THE BOB CHARLES SHOW
has spoken about FRACKING Before
DOES ANYONE LISTEN ??
GUESS NOT !!
SEND ME YOUR COMMENTS
My Comment is if we all work together and just say "NO" this would stop....
Remember this, like in Charleston, W. Virginia this can POISON our Ground Water but when it does it is too LATE...
NORFOLK, Va. (AP) — Over
the objection of environmental groups and Virginia's governor, a federal
management plan released Tuesday will allow a form of natural gas
drilling known as fracking to occur in parts of the largest national
forest on the East Coast.
The U.S. Forest
Service originally planned to ban fracking in the 1.1 million-acre
George Washington National Forest, but energy companies cried foul after
a draft of the plan was released in 2011. It would have been the first
outright ban on the practice in a national forest.
"We
think we've ended up in a much better place, which is we are allowing
oil and gas drilling," Robert Bonnie, the U.S. Department of
Agriculture's undersecretary for natural resources and environment, told
The Associated Press in a telephone interview.
"From
a policy perspective, the Forest Service allows fracking on forest
lands throughout the country. We didn't want to make a policy decision
or change policy related to fracking. This decision is about where it's
appropriate to do oil and gas leasing."
Land
in national forests is commonly leased out for commercial and
recreational purposes, such as mining, timber, and skiing. The plan also
addresses timber acreage, wildlife habitat and waterways.
Under
the new plan, which is subject to appeal, drilling will only be
permitted on 167,000 acres where there are existing private mineral
rights and on about 10,000 acres that are already leased to oil and gas
companies. The leased acreage is in Highland County, while the private
mineral rights are scattered throughout the forest. Many local
government officials near the forest objected to allowing any drilling,
and in September, Gov. Terry McAuliffe told the inaugural meeting of a
climate change panel that he wouldn't allow fracking in the forest as
long as he was governor.
Ken
Arney, a regional manager for the U.S. Forest Service whose area
includes the George Washington National Forest, had the final word on
the plan.
It is the first time
the management plan has been updated since 1993. Among other things, it
eliminates the potential for oil and gas leases on 985,000 acres where
it was previously allowed. Arney said local objections led to that
decision. The forest is located in Virginia, although about 100,000
acres of it extend into West Virginia. Bonnie said energy companies
could already have been drilling on the land they're leasing, but nobody
has wanted to.
"The economic value of these reserves is very low. We've had very little interest on oil and gas on the forest," Bonnie said.
The
decision was highly anticipated by environmentalists and the energy
industry because about half the national forest sits atop the Marcellus
shale formation. The formation is home to a vast deposit of natural gas
running from upstate New York to West Virginia and yields more than $10
billion worth of gas annually. A sliver of the formation extends into
northwest Virginia. The Forest Service said before any drilling in the
forest occurs, additional environmental analysis and opportunities for
public comment would occur.
Hydraulic
fracturing, or fracking, is a drilling technique to extract oil and gas
from the shale by injecting high-pressure mixtures of water, sand or
gravel, and chemicals.
Environmental
groups fear the drilling would pollute mountain streams that directly
provide drinking water to about 260,000 people in the Shenandoah Valley.

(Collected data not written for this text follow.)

-- ==== Sys2Proof/Syntax.lean ====
section
/-! DEFINITION. The commands the block takes, one constructor per row of spec/opcode_table.json, and the records
that are their operands. A command carries the whole of what arrives with its event: an instruction's fields, a
message's fields, the readings of a sensor. -/

namespace Sys2Proof

/-- The fields of one 64-bit instruction (06_arithmetic_and_encodings.md Table 6.11). `imm` is set for the class.op
of an immediate form that has no mnemonic of its own (0x0.20-38). The wider immediates are the fields' own bits:
IMM20 is MOD, IMM36 is B:C:FMT:MOD, IMM42 is A:B:C:FMT:MOD. -/
structure Fields where
  p   : BitVec 4
  d   : BitVec 6
  a   : BitVec 6
  b   : BitVec 6
  c   : BitVec 6
  fmt : BitVec 4
  mod : BitVec 20
  imm : Bool
  deriving DecidableEq, Repr

/-- Metadata of a sector (Table 7.2). -/
structure SectorMeta where
  tag    : Nat
  epoch  : Nat
  wclass : Nat
  poison : Bool
  deriving DecidableEq, Repr

def SectorMeta.zero : SectorMeta := { tag := 0, epoch := 0, wclass := 0, poison := false }

/-- Data and metadata of sector `sec` (0-3) of a message's line (PAYLOAD of Table 8.5). -/
structure Payload where
  sec  : Nat
  data : Sector
  info : SectorMeta
  deriving DecidableEq, Repr

/-- Message types of class REQ (Table 8.4), and the host's requests that have no REQ type of their own:
MemInv with MetaValue S (Table 8.9), the host's snoops of host lines (Table 8.10), and the home's own recall
of a line (R255). -/
inductive ReqKind
  | rdShared | rdOwn | claim | rdCurrent | wrFull | wrPart | evictDirty | evictClean | atomic | updRow
  | memInvS | snpInv | snpData | snpCur | recall
  deriving DecidableEq, Repr

/-- A descriptor in flight: its queue and its index in the ring. -/
structure DescId where
  queue : Nat
  index : Nat
  deriving DecidableEq, Repr

/-- Where a row update comes from: a descriptor's list position, another device's message, a step of a DETERM table. -/
inductive UpdFrom
  | desc (id : DescId) (pos : Nat)
  | peer (dev txid : Nat)
  | step (n : Nat)
  deriving DecidableEq, Repr

/-- One row update on its way to its row's home (R116, R119, R267): FP32 patterns of the value row, or with VFMT RAW one
byte of the image in each; `memory` is the sender's choice between home node and memory (R127), `granule` marks the message
that the row's home sends on to the home of the slot's granule with the row's entry, `waited` one that has met the row
lock. -/
structure RowUpdate where
  table   : Nat
  row     : Nat
  mode    : Nat
  vfmt    : Nat
  values  : List Word32
  param   : List Word32
  stamp   : Nat
  memory  : Bool
  granule : Option Nat
  waited  : Bool
  fwded   : Bool
  unit    : Nat
  orig    : UpdFrom
  deriving DecidableEq, Repr

/-- What a core's request serves: a load or atomic, a drain of its store buffer, its prefetcher, its scratch mover. Other
agents' requests are of the first kind. -/
inductive Origin | load | store | prefetch | fill | dump
  deriving DecidableEq, Repr

/-- A message of class REQ with the fields of Table 8.5. `line` is DPA[55:8]. A request of the host agent 0x3F0 also
carries its CXL tag and MetaValue. -/
structure ReqMsg where
  kind    : ReqKind
  src     : Nat
  line    : Nat
  smask   : BitVec 4
  bmask   : BitVec 256
  pay     : List Payload
  ctx     : Nat
  seg     : Nat
  gen     : Nat
  rt      : RType
  issue   : Word16
  origin  : Origin
  op      : AtomicOp
  /-- byte offset of the word in its sector, its width (32 bits when set), operand and compare value of an ATOMIC -/
  off     : Nat
  narrow  : Bool
  operand : Word64
  cmp     : Word64
  mval    : MetaValue
  tag     : Nat
  upd     : Option RowUpdate
  deriving DecidableEq, Repr

/-- Snoops and forwards (class SNP). -/
inductive SnpKind | inv | fwdShared | fwdOwned | fwdCurrent
  deriving DecidableEq, Repr

/-- A snoop of one sector: `core` is the L1, or 0x400 + q for the snoop fan-out of quarter q (R254); `ret` is D. -/
structure SnpMsg where
  kind : SnpKind
  core : Nat
  txid : Nat
  line : Nat
  sec  : Nat
  ret  : Bool
  req  : Nat
  ctx  : Nat
  origin : Origin
  deriving DecidableEq, Repr

/-- STATUS of an ERR message (Table 8.5). -/
inductive ErrStatus | revoked | tagMismatch | tierNotReady | hostError | isolated
  deriving DecidableEq, Repr

/-- Responses to a requester (class RSP): DATA, GRANT, CMP, ATOMRSP, ERR. -/
inductive RspKind | data | grant | cmp | atomRsp | err
  deriving DecidableEq, Repr

structure RspMsg where
  kind   : RspKind
  dst    : Nat
  txid   : Nat
  line   : Nat
  sec    : Nat
  st     : MState
  data   : Sector
  info   : SectorMeta
  old    : Word64
  status : ErrStatus
  origin : Origin
  deriving DecidableEq, Repr

/-- Answers to a home: ACK, ACKDATA, FWDDONE, FWDMISS, COMPACK. An ACK of an EVICTDIRTY or EVICTCLEAN goes from the
home to the requester: then `toCore` names it. -/
inductive AnsKind | ack | ackData | fwdDone | fwdMiss | compAck
  deriving DecidableEq, Repr

structure AnsMsg where
  kind   : AnsKind
  src    : Nat
  toCore : Option Nat
  txid   : Nat
  line   : Nat
  sec    : Nat
  st     : MState
  data   : Sector
  info   : SectorMeta
  deriving DecidableEq, Repr

/-- Traffic between a home and its controllers (class MEM). -/
inductive MemKind | rd | wr | rmw | data | cmp
  deriving DecidableEq, Repr

structure MemMsg where
  kind   : MemKind
  txid   : Nat
  line   : Nat
  sec    : Nat
  data   : Sector
  info   : SectorMeta
  req    : Option ReqMsg
  old    : Word64
  refused : Option ErrStatus
  deriving DecidableEq, Repr

/-- A host request over CXL.mem (Table 8.9): host physical address, MetaValue, tag, and for a write the data, byte
mask and poison indication. -/
structure HostReq where
  hpa    : Nat
  mval   : MetaValue
  tag    : Nat
  data   : Sector
  bmask  : Word64
  poison : Bool
  deriving DecidableEq, Repr

/-- Data the host supplies in a step that reads host memory or a device sector the host holds dirty. -/
structure HostAnswer where
  sector : Nat
  data   : Sector
  poison : Bool
  deriving DecidableEq, Repr

/-- The host's answer to a back-invalidate snoop (R272). -/
inductive BiAnswer | i | s | e
  deriving DecidableEq, Repr

/-- A Taruc message: its words, the header first, and the link or this device it came from (R404, R405). -/
structure TMsg where
  link  : Nat
  words : List Word64
  deriving DecidableEq, Repr

/-- Readings of one sample round (R454): per quarter VDD_SRAM, VDD_IO (mV), VDD_CORE (mV), its current (0.1 A) and
the junction temperatures (0.1 °C); VBK; stack and die temperatures. -/
structure Sensors where
  quarters : List (Nat × Nat × Nat × Nat × Int × Int)
  vbk      : Nat
  stackT   : List Int
  dieT     : List Int
  deriving DecidableEq, Repr

/-- A fault message as its source raises it (16_faults_and_reset.md Table 16.1). -/
structure FaultMsg where
  source    : Nat
  sev       : Severity
  kind      : Nat
  addrValid : Bool
  info      : Word32
  dpa       : BitVec 56
  deriving DecidableEq, Repr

Another 2.7 million people in Northern Virginia and Washington rely
upon the forest for a portion of their water supply.
An
industry group, The American Petroleum Institute, has said hydraulic
fracturing can be done safely and that the drilling poses no risk to
groundwater. The science on the impact of fracking has not been
conclusive.
Besides fears that
drilling and its waste would foul pristine mountain streams, opponents
have also argued that the trucks, wells and other infrastructure that
would come with gas drilling are incompatible with the forest's primary
attractions of hiking, fishing, hunting, camping, tourism and its
abundant wildlife. The forest includes a section of the Appalachian
Trail and attracts more than 1 million visitors annually.
It
is also home to the headwaters of the James and Potomac rivers, which
feed into the Chesapeake Bay. The estuary is amid a multibillion-dollar,
multistate restoration directed by the Environmental Protection Agency.